-- ==== Sys2Proof/Machine/RegMap.lean ====
section
/-!
DEFINITION. The register space of R14 to R32, R60 to R63: the names and offsets of the registers, the description of
each register (its reset value and the bits of each access code of R18), the pages and the table windows.
The rows follow the register tables of the spec's chapters one by one.
-/
namespace Sys2Proof.Machine

/-- One row of a register table: the offset in its page, up to two strides with their counts, the reset value and,
bit by bit, the access codes of R18: `rw` (plain writes, RW, RWS, RL and WO), `w1c`, `w1s`, `rl` (kept while LOCK is set),
`wo` (reads 0), and `keep` (the bits that keep their value across warm reset, R4). -/
structure RegRow where
  off : Nat
  s1 : Nat
  c1 : Nat
  s2 : Nat
  c2 : Nat
  reset : Nat
  rw : Nat
  w1c : Nat
  w1s : Nat
  rl : Nat
  wo : Nat
  keep : Nat
  deriving DecidableEq, Repr

/-- Whether a page offset is one of the offsets a row names. -/
def RegRow.covers (r : RegRow) (o : Nat) : Bool :=
  decide (r.off ≤ o) &&
  (let d := o - r.off
   let i := if r.s1 = 0 then 0 else d / r.s1
   let i := if i < r.c1 then i else r.c1 - 1
   let e := d - i * r.s1
   let j := if r.s2 = 0 then 0 else e / r.s2
   decide (j < r.c2) && decide (e = j * r.s2))

/-- The kinds of block page of R60 and R61. -/
inductive PageKind
  | hub | sec | stb | clk | pwr | pcie | fab | rte | coll | grn | d2d | trade | idle
  | rch | tlr | awn | spd | memc | culm | dras
  deriving DecidableEq, Repr

/-- Block codes of R35. -/
def PageKind.code : PageKind → Nat
  | .hub => 0x01 | .sec => 0x02 | .stb => 0x03 | .clk => 0x04 | .pwr => 0x05
  | .pcie => 0x06 | .fab => 0x07 | .rte => 0x08 | .coll => 0x09 | .grn => 0x0A
  | .d2d => 0x0B | .trade => 0x0C | .idle => 0x0D | .rch => 0x10 | .tlr => 0x11
  | .awn => 0x12 | .spd => 0x13 | .memc => 0x14 | .culm => 0x15 | .dras => 0x16

/-- One block page: its kind, its die (4 for the Sheaf) and its instance number. -/
structure Page where
  kind : PageKind
  die : Nat
  inst : Nat
  deriving DecidableEq, Repr

/-- The register space offset of a page (R60, R61). -/
def Page.base (p : Page) : Nat :=
  let d := 0x1000000 + p.die * 0x800000
  match p.kind with
  | .hub => 0 | .sec => 0x100000 | .stb => 0x200000 | .clk => 0x300000 | .pwr => 0x308000
  | .pcie => 0x400000 + p.inst * 0x1000
  | .fab => 0x500000 + p.inst * 0x1000
  | .rte => 0x520000 | .coll => 0x600000 | .grn => 0x800000
  | .d2d => 0x900000 + p.inst * 0x1000
  | .trade => 0xA00000 | .idle => 0xB00000
  | .rch => d
  | .tlr => d + 0x10000 + p.inst * 0x1000
  | .awn => d + 0x80000 + p.inst * 0x1000
  | .spd => d + 0xA0000
  | .memc => d + 0xB0000 + p.inst * 0x1000
  | .culm => d + 0xC0000 + p.inst * 0x1000
  | .dras => d + 0xD0000

/-- The compact identity of R20, BLK_ID[15:0]. -/
def Page.ident (p : Page) : Nat := p.die * 0x2000 + p.kind.code * 0x80 + p.inst

namespace Pg
/-- The single pages of the Sheaf. -/
def hub : Page := ⟨.hub, 4, 0⟩
def sec : Page := ⟨.sec, 4, 0⟩
def stb : Page := ⟨.stb, 4, 0⟩
def clk : Page := ⟨.clk, 4, 0⟩
def pwr : Page := ⟨.pwr, 4, 0⟩
def pcie (n : Nat) : Page := ⟨.pcie, 4, n⟩
def fab (p : Nat) : Page := ⟨.fab, 4, p⟩
def rte : Page := ⟨.rte, 4, 0⟩
def coll : Page := ⟨.coll, 4, 0⟩
def grn : Page := ⟨.grn, 4, 0⟩
def d2d (n : Nat) : Page := ⟨.d2d, 4, n⟩
def trade : Page := ⟨.trade, 4, 0⟩
def idle : Page := ⟨.idle, 4, 0⟩
/-- The pages of a compute die. -/
def rch (d : Nat) : Page := ⟨.rch, d, 0⟩
def tlr (d n : Nat) : Page := ⟨.tlr, d, n⟩
def awn (d n : Nat) : Page := ⟨.awn, d, n⟩
def spd (d : Nat) : Page := ⟨.spd, d, 0⟩
def memc (d i : Nat) : Page := ⟨.memc, d, i⟩
def culm (d i : Nat) : Page := ⟨.culm, d, i⟩
def dras (d : Nat) : Page := ⟨.dras, d, 0⟩
/-- The memory controller page of stack s (R40). -/
def stack (s : Nat) : Page := ⟨.memc, s / 3, s % 3⟩
end Pg

/-! Header offsets of R19. -/
namespace Reg
def BLK_ID : Nat := 0x000
def BLK_VER : Nat := 0x004
def BLK_CTRL : Nat := 0x008
def BLK_STAT : Nat := 0x00C
def ERR_STAT : Nat := 0x010
def ERR_CODE : Nat := 0x014
def ERR_ADDR_LO : Nat := 0x018
def ERR_ADDR_HI : Nat := 0x01C
def ERR_INFO : Nat := 0x020
def ERR_CNT : Nat := 0x024
def INT_EN : Nat := 0x028
def INT_STAT : Nat := 0x02C
def PWR_STATE : Nat := 0x030
def PWR_REQ : Nat := 0x034
def PWR_REFUSE_CNT : Nat := 0x038
def LOCK : Nat := 0x03C
end Reg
------
> **WORK TO COMPLETE**:
Your answer should repeat every entry exactly.

> **TASK OUTPUT**:
-- ==== Sys2Proof/Machine/RegMap.lean ====
section
/-!
DEFINITION. The register space of R14 to R32, R60 to R63: the names and offsets of the registers, the description of
each register (its reset value and the bits of each access code of R18), the pages and the table windows.
The rows follow the register tables of the spec's chapters one by one.
-/
namespace Sys2Proof.Machine

/-- One row of a register table: the offset in its page, up to two strides with their counts, the reset value and,
bit by bit, the access codes of R18: `rw` (plain writes, RW, RWS, RL and WO), `w1c`, `w1s`, `rl` (kept while LOCK is set),
`wo` (reads 0), and `keep` (the bits that keep their value across warm reset, R4). -/
structure RegRow where
  off : Nat
  s1 : Nat
  c1 : Nat
  s2 : Nat
  c2 : Nat
  reset : Nat
  rw : Nat
  w1c : Nat
  w1s : Nat
  rl : Nat
  wo : Nat
  keep : Nat
  deriving DecidableEq, Repr

/-- Whether a page offset is one of the offsets a row names. -/
def RegRow.covers (r : RegRow) (o : Nat) : Bool :=
  decide (r.off ≤ o) &&
  (let d := o - r.off
   let i := if r.s1 = 0 then 0 else d / r.s1
   let i := if i < r.c1 then i else r.c1 - 1
   let e := d - i * r.s1
   let j := if r.s2 = 0 then 0 else e / r.s2
   decide (j < r.c2) && decide (e = j * r.s2))

/-- The kinds of block page of R60 and R61. -/
inductive PageKind
  | hub | sec | stb | clk | pwr | pcie | fab | rte | coll | grn | d2d | trade | idle
  | rch | tlr | awn | spd | memc | culm | dras
  deriving DecidableEq, Repr

/-- Block codes of R35. -/
def PageKind.code : PageKind → Nat
  | .hub => 0x01 | .sec => 0x02 | .stb => 0x03 | .clk => 0x04 | .pwr => 0x05
  | .pcie => 0x06 | .fab => 0x07 | .rte => 0x08 | .coll => 0x09 | .grn => 0x0A
  | .d2d => 0x0B | .trade => 0x0C | .idle => 0x0D | .rch => 0x10 | .tlr => 0x11
  | .awn => 0x12 | .spd => 0x13 | .memc => 0x14 | .culm => 0x15 | .dras => 0x16

/-- One block page: its kind, its die (4 for the Sheaf) and its instance number. -/
structure Page where
  kind : PageKind
  die : Nat
  inst : Nat
  deriving DecidableEq, Repr

/-- The register space offset of a page (R60, R61). -/
def Page.base (p : Page) : Nat :=
  let d := 0x1000000 + p.die * 0x800000
  match p.kind with
  | .hub => 0 | .sec => 0x100000 | .stb => 0x200000 | .clk => 0x300000 | .pwr => 0x308000
  | .pcie => 0x400000 + p.inst * 0x1000
  | .fab => 0x500000 + p.inst * 0x1000
  | .rte => 0x520000 | .coll => 0x600000 | .grn => 0x800000
  | .d2d => 0x900000 + p.inst * 0x1000
  | .trade => 0xA00000 | .idle => 0xB00000
  | .rch => d
  | .tlr => d + 0x10000 + p.inst * 0x1000
  | .awn => d + 0x80000 + p.inst * 0x1000
  | .spd => d + 0xA0000
  | .memc => d + 0xB0000 + p.inst * 0x1000
  | .culm => d + 0xC0000 + p.inst * 0x1000
  | .dras => d + 0xD0000

/-- The compact identity of R20, BLK_ID[15:0]. -/
def Page.ident (p : Page) : Nat := p.die * 0x2000 + p.kind.code * 0x80 + p.inst

namespace Pg
/-- The single pages of the Sheaf. -/
def hub : Page := ⟨.hub, 4, 0⟩
def sec : Page := ⟨.sec, 4, 0⟩
def stb : Page := ⟨.stb, 4, 0⟩
def clk : Page := ⟨.clk, 4, 0⟩
def pwr : Page := ⟨.pwr, 4, 0⟩
def pcie (n : Nat) : Page := ⟨.pcie, 4, n⟩
def fab (p : Nat) : Page := ⟨.fab, 4, p⟩
def rte : Page := ⟨.rte, 4, 0⟩
def coll : Page := ⟨.coll, 4, 0⟩
def grn : Page := ⟨.grn, 4, 0⟩
def d2d (n : Nat) : Page := ⟨.d2d, 4, n⟩
def trade : Page := ⟨.trade, 4, 0⟩
def idle : Page := ⟨.idle, 4, 0⟩
/-- The pages of a compute die. -/
def rch (d : Nat) : Page := ⟨.rch, d, 0⟩
def tlr (d n : Nat) : Page := ⟨.tlr, d, n⟩
def awn (d n : Nat) : Page := ⟨.awn, d, n⟩
def spd (d : Nat) : Page := ⟨.spd, d, 0⟩
def memc (d i : Nat) : Page := ⟨.memc, d, i⟩
def culm (d i : Nat) : Page := ⟨.culm, d, i⟩
def dras (d : Nat) : Page := ⟨.dras, d, 0⟩
/-- The memory controller page of stack s (R40). -/
def stack (s : Nat) : Page := ⟨.memc, s / 3, s % 3⟩
end Pg

/-! Header offsets of R19. -/
namespace Reg
def BLK_ID : Nat := 0x000
def BLK_VER : Nat := 0x004
def BLK_CTRL : Nat := 0x008
def BLK_STAT : Nat := 0x00C
def ERR_STAT : Nat := 0x010
def ERR_CODE : Nat := 0x014
def ERR_ADDR_LO : Nat := 0x018
def ERR_ADDR_HI : Nat := 0x01C
def ERR_INFO : Nat := 0x020
def ERR_CNT : Nat := 0x024
def INT_EN : Nat := 0x028
def INT_STAT : Nat := 0x02C
def PWR_STATE : Nat := 0x030
def PWR_REQ : Nat := 0x034
def PWR_REFUSE_CNT : Nat := 0x038
def LOCK : Nat := 0x03C
end Reg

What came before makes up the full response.